Error Handling
Core Principles
- Never silently swallow errors — every error must be handled or propagated
BAD: catch (e) { /* ignore */ }
GOOD: catch (e) { logger.error("payment failed", { orderId, error: e }); throw; }
- Use typed errors with error codes for programmatic handling — callers can branch on error type
- Return Result types for recoverable operations
- Throw/raise only for programmer errors (bugs), not expected failures — expected failures are control flow, not exceptions
Error Messages
- Write actionable error messages: what happened, why, and how to fix it
BAD: "Error occurred"
GOOD: "Failed to connect to database at localhost:5432 — check DB_HOST and ensure PostgreSQL is running"
- Include relevant context: operation, input, expected vs actual
- Never expose internal details (stack traces, SQL) to end users — attackers use these to find vulnerabilities
- Log full details server-side, return sanitized messages to clients
Logging & Observability
- Log errors with structured context (who, what, where, when) — enables filtering and alerting in log aggregation tools
- Use appropriate severity levels: debug, info, warn, error, fatal
- Include correlation IDs for request tracing — essential for debugging in distributed systems
- Do not log sensitive data (passwords, tokens, PII)

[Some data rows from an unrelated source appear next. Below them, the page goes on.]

-- ==== Sys2Proof/Laws/Rail.lean ====
section
/-! SUPPORT. What RSV, REL, FREL, sealing and unsealing do to the segments (chapter 6). -/

namespace Sys2Proof.Machine

/-- A fold keeps what each of its steps keeps. -/
theorem foldl_keeps {α : Type} {P : State → Prop} {f : State → α → State} (h : ∀ s a, P s → P (f s a)) (l : List α)
    {s : State} (hs : P s) : P (l.foldl f s) := by
  induction l generalizing s with
  | nil => exact hs
  | cons a l ih => exact ih (h s a hs)

/-- A fold leaves what each of its steps leaves. -/
theorem foldl_leaves {α β : Type} (g : State → β) {f : State → α → State} (h : ∀ s a, g (f s a) = g s) (l : List α)
    (s : State) : g (l.foldl f s) = g s := by
  induction l generalizing s with
  | nil => rfl
  | cons a l ih => exact (ih _).trans (h s a)

/-- RSV is refused and changes nothing, or passes its six checks and is granted (R115, R116). -/
theorem rsv_cases (s : State) (c : Crane) (lo hi : Nat) :
    (∃ r d, s.rsv c lo hi = (s, .nak r d)) ∨
      (lo ≤ hi ∧ s.rsvConflict c lo hi = none ∧ s.rsvSealed c lo hi = none ∧ s.rsvOneRun c lo hi = true ∧
        s.rsvOrder c (s.rsvUnion c lo hi).1 (s.rsvUnion c lo hi).2 = none ∧
        s.rsvBarrier (s.rsvUnion c lo hi).1 (s.rsvUnion c lo hi).2 = none ∧
        s.rsv c lo hi = (s.grant c lo hi, .ack (heldFields ((s.grant c lo hi).holdingEnds c)))) := by
  unfold State.rsv refuse refuseDetail
  split
  · exact .inl ⟨_, _, rfl⟩
  · next h1 =>
    split
    · exact .inl ⟨_, _, rfl⟩
    · next h2 =>
      split
      · exact .inl ⟨_, _, rfl⟩
      · next h3 =>
        split
        · exact .inl ⟨_, _, rfl⟩
        · next h4 =>
          split
          · exact .inl ⟨_, _, rfl⟩
          · next h5 =>
            split
            · exact .inl ⟨_, _, rfl⟩
            · next h6 => exact .inr ⟨not_lt.mp h1, h2, h3, by simpa using h4, h5, h6, rfl⟩

/-- REL is refused and changes nothing, or passes its five checks and is applied (R118, R119). -/
theorem rel_cases (s : State) (c : Crane) (lo hi : Nat) :
    (∃ r d, s.rel c lo hi = (s, .nak r d)) ∨
      (lo ≤ hi ∧ s.notOwned c lo hi = none ∧ s.leavesRun c lo hi = true ∧ s.touchedIn c lo hi = none ∧
        s.strandsEnd c lo hi = false ∧
        s.rel c lo hi = (s.release c lo hi, .ack (holdingFields ((s.release c lo hi).holdingEnds c)))) := by
  unfold State.rel refuse refuseDetail
  split
  · exact .inl ⟨_, _, rfl⟩
  · next h1 =>
    split
    · exact .inl ⟨_, _, rfl⟩
    · next h2 =>
      split
      · exact .inl ⟨_, _, rfl⟩
      · next h3 =>
        split
        · exact .inl ⟨_, _, rfl⟩
        · next h4 =>
          split
          · exact .inl ⟨_, _, rfl⟩
          · next h5 => exact .inr ⟨not_lt.mp h1, h2, by simpa using h3, h4, by simpa using h5, rfl⟩

/-- FREL is refused and changes nothing, or passes its five checks and is applied (R122). -/
theorem frel_cases (s : State) (c : Crane) (lo hi : Nat) :
    (∃ r d, s.frel c lo hi = (s, .nak r d)) ∨
      (lo ≤ hi ∧ (s.crane c).permit = false ∧ s.notOwned c lo hi = none ∧ s.leavesRun c lo hi = true ∧
        s.touchedIn c lo hi = none ∧
        s.frel c lo hi = (s.release c lo hi, .ack (holdingFields ((s.release c lo hi).holdingEnds c)))) := by
  unfold State.frel refuse refuseDetail
  split
  · exact .inl ⟨_, _, rfl⟩
  · next h1 =>
    split
    · exact .inl ⟨_, _, rfl⟩
    · next h2 =>
      split
      · exact .inl ⟨_, _, rfl⟩
      · next h3 =>
        split
        · exact .inl ⟨_, _, rfl⟩
        · next h4 =>
          split
          · exact .inl ⟨_, _, rfl⟩
          · next h5 => exact .inr ⟨not_lt.mp h1, by simpa using h2, h3, by simpa using h4, h5, rfl⟩

/-! ## The segments after each operation -/

theorem mem_upTo (lo hi n : Nat) : n ∈ upTo lo hi ↔ lo ≤ n ∧ n ≤ hi := by
  simp only [upTo, List.mem_range']
  constructor
  · rintro ⟨i, hi, rfl⟩
    omega
  · rintro ⟨h1, h2⟩
    exact ⟨n - lo, by omega, by omega⟩

/-- A fold of segment updates, each of which reads its own segment alone and says twice what it says once, leaves each listed
segment updated and every other as it was. -/
theorem fold_seg {f : State → Nat → State} {g : Segment → Segment}
    (hf : ∀ s n m, (f s n).seg m = if m = n then g (s.seg m) else s.seg m) (hg : ∀ x, g (g x) = g x) (l : List Nat)
    (s : State) (m : Nat) : (l.foldl f s).seg m = if m ∈ l then g (s.seg m) else s.seg m := by
  induction l generalizing s with
  | nil => simp
  | cons a l ih =>
    rw [List.foldl_cons, ih, hf]
    by_cases h1 : m = a <;> by_cases h2 : m ∈ l <;> simp [h1, h2, hg]

/-- The segment as RSV grants it to crane X (R116). -/
def grantedSeg (c : Crane) (x : Segment) : Segment := if x.holder = none then { x with holder := some c } else x

/-- The segment as a release leaves it (R119). -/
def freedSeg (x : Segment) : Segment := { holder := none, sealState := releasedSeal x.sealState }

/-- The segment as sealing leaves it (R124). -/
def closedSeg (x : Segment) : Segment :=
  { x with sealState := if x.holder = none then .sealed else .sealPending }

/-- The segment as unsealing leaves it (R125). -/
def openedSeg (x : Segment) : Segment :=
  { holder := if x.sealState = .sealed then none else x.holder, sealState := .open }

theorem grantSeg_seg (c : Crane) (s : State) (n m : Nat) :
    (s.grantSeg c n).seg m = if m = n then grantedSeg c (s.seg m) else s.seg m := by
  unfold State.grantSeg grantedSeg
  by_cases h : m = n
  · subst h
    split <;> simp
  · split <;> simp [State.setSeg_seg, h]

theorem grant_seg (s : State) (c : Crane) (lo hi m : Nat) :
    (s.grant c lo hi).seg m = if lo ≤ m ∧ m ≤ hi then grantedSeg c (s.seg m) else s.seg m := by
  unfold State.grant State.refreshPermit
  rw [State.setCrane_seg, fold_seg (g := grantedSeg c) (fun s n m => grantSeg_seg c s n m)]
  · simp [mem_upTo]
  · intro x
    unfold grantedSeg
    split <;> simp

theorem release_seg (s : State) (c : Crane) (lo hi m : Nat) :
    (s.release c lo hi).seg m = if lo ≤ m ∧ m ≤ hi then freedSeg (s.seg m) else s.seg m := by
  unfold State.release State.refreshPermit
  rw [State.setCrane_seg, fold_seg (g := freedSeg)]
  · simp [mem_upTo]
  · intro s n m
    unfold State.releaseSeg freedSeg
    rw [State.setSeg_seg]
    split
    · next h => rw [h]
    · rfl
  · rintro ⟨h, x⟩
    cases x <;> rfl

theorem sealZone_seg (s : State) (z m : Nat) :
    (s.sealZone z).seg m = if zoneFirst z ≤ m ∧ m ≤ zoneLast z then closedSeg (s.seg m) else s.seg m := by
  unfold State.sealZone
  rw [fold_seg (g := closedSeg)]
  · simp [zoneSegments, mem_upTo]
  · intro s n m
    unfold State.sealSeg closedSeg
    rw [State.setSeg_seg]
    split
    · next h => rw [h]
    · rfl
  · rintro ⟨h, x⟩
    rfl

theorem unsealZone_seg (s : State) (z m : Nat) :
    (s.unsealZone z).seg m = if zoneFirst z ≤ m ∧ m ≤ zoneLast z then openedSeg (s.seg m) else s.seg m := by
  unfold State.unsealZone
  rw [fold_seg (g := openedSeg)]
  · simp [zoneSegments, mem_upTo]
  · intro s n m
    unfold State.unsealSeg openedSeg
    rw [State.setSeg_seg]
    split
    · next h => rw [h]
    · rfl
  · rintro ⟨h, x⟩
    cases x <;> simp [openedSeg]

/-! ## The ends of a holding -/

theorem mem_holding (s : State) (c : Crane) (n : Nat) : n ∈ s.holding c ↔ n < 42 ∧ s.holds c n = true := by
  simp [State.holding, segmentNumbers, State.holds]

theorem holding_pairwise (s : State) (c : Crane) : (s.holding c).Pairwise (· < ·) :=
  List.Pairwise.filter _ List.pairwise_lt_range

theorem holdingEnds_none (s : State) (c : Crane) : s.holdingEnds c = none ↔ ∀ n, n < 42 → s.holds c n = false := by
  have h : s.holdingEnds c = none ↔ s.holding c = [] := by
    unfold State.holdingEnds
    cases s.holding c with
    | nil => simp
    | cons a l => simp [List.getLast?_cons]
  rw [h, List.eq_nil_iff_forall_not_mem]
  simp [mem_holding]

/-- The two ends are held, and no held segment lies outside them. -/
theorem holdingEnds_some {s : State} {c : Crane} {a b : Nat} (h : s.holdingEnds c = some (a, b)) :
    (a < 42 ∧ s.holds c a = true) ∧ (b < 42 ∧ s.holds c b = true) ∧
      ∀ n, n < 42 → s.holds c n = true → a ≤ n ∧ n ≤ b := by
  have hp := holding_pairwise s c
  unfold State.holdingEnds at h
  cases hl : s.holding c with
  | nil => simp [hl] at h
  | cons x l =>
    rw [hl] at hp
    have hlast : (x :: l).getLast? = some ((x :: l).getLast (by simp)) := List.getLast?_eq_some_getLast (by simp)
    rw [hl, hlast] at h
    simp only [List.head?_cons, Option.some.injEq, Prod.mk.injEq] at h
    obtain ⟨rfl, rfl⟩ := h
    refine ⟨(mem_holding s c _).mp (hl ▸ List.mem_cons_self ..), (mem_holding s c _).mp (by rw [hl]; exact List.getLast_mem _), ?_⟩
    intro n hn hh
    have hm : n ∈ x :: l := hl ▸ (mem_holding s c n).mpr ⟨hn, hh⟩
    constructor
    · rcases List.mem_cons.mp hm with rfl | hm
      · exact le_rfl
      · exact ((List.pairwise_cons.mp hp).1 n hm).le
    · obtain ⟨i, hi, rfl⟩ := List.mem_iff_getElem.mp hm
      rw [List.getLast_eq_getElem]
      rcases Nat.lt_or_ge i ((x :: l).length - 1) with h1 | h1
      · exact (List.pairwise_iff_getElem.mp hp _ _ hi (by simp) h1).le
      · have : i = (x :: l).length - 1 := by omega
        subst this
        exact le_rfl

end Sys2Proof.Machine
end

- Record errors as OpenTelemetry span events with structured attributes — enables correlation across distributed services
- Include trace IDs in error responses — allows support teams to trace user-reported errors through the entire system
- Track error rates as SLIs and define error budgets — pause feature releases when the budget is depleted
Circuit Breaker
- Use circuit breakers for calls to external services — stop calling a failing service and fail fast instead of queuing timeouts
- Circuit breaker states: Closed (normal), Open (fail fast), Half-Open (probe recovery) — monitor state transitions as metrics
- Combine with retries: retries handle transient blips, circuit breakers handle persistent failures
Bulkhead Isolation
- Isolate failure domains with bulkheads — a failure in one integration should not exhaust resources for unrelated requests
- Use separate thread pools or connection pools per external dependency
Resilience
- Implement timeouts for all external calls — prevents a single slow service from blocking the entire system
- Use retries with exponential backoff for transient failures
- Provide fallback behavior where appropriate
- Fail fast on configuration errors at startup, not at runtime — surfaces problems before they reach users
Async Error Handling
- Use dead letter queues for messages that fail processing after max retries — prevents poison messages from blocking the queue
- Implement compensation (saga) patterns for multi-step distributed operations — partial completion must be reversible
Frontend Error Boundaries
- Wrap UI sections in error boundaries — a crash in one widget should not take down the entire page
- Display user-friendly fallback UI with a retry option — never show raw stack traces
Cleanup
- Always release resources in finally blocks or equivalent
- Close database connections, file handles, and network sockets — leaked connections exhaust pools and cause outages
- Roll back partial operations on failure
- Leave the system in a consistent state after errors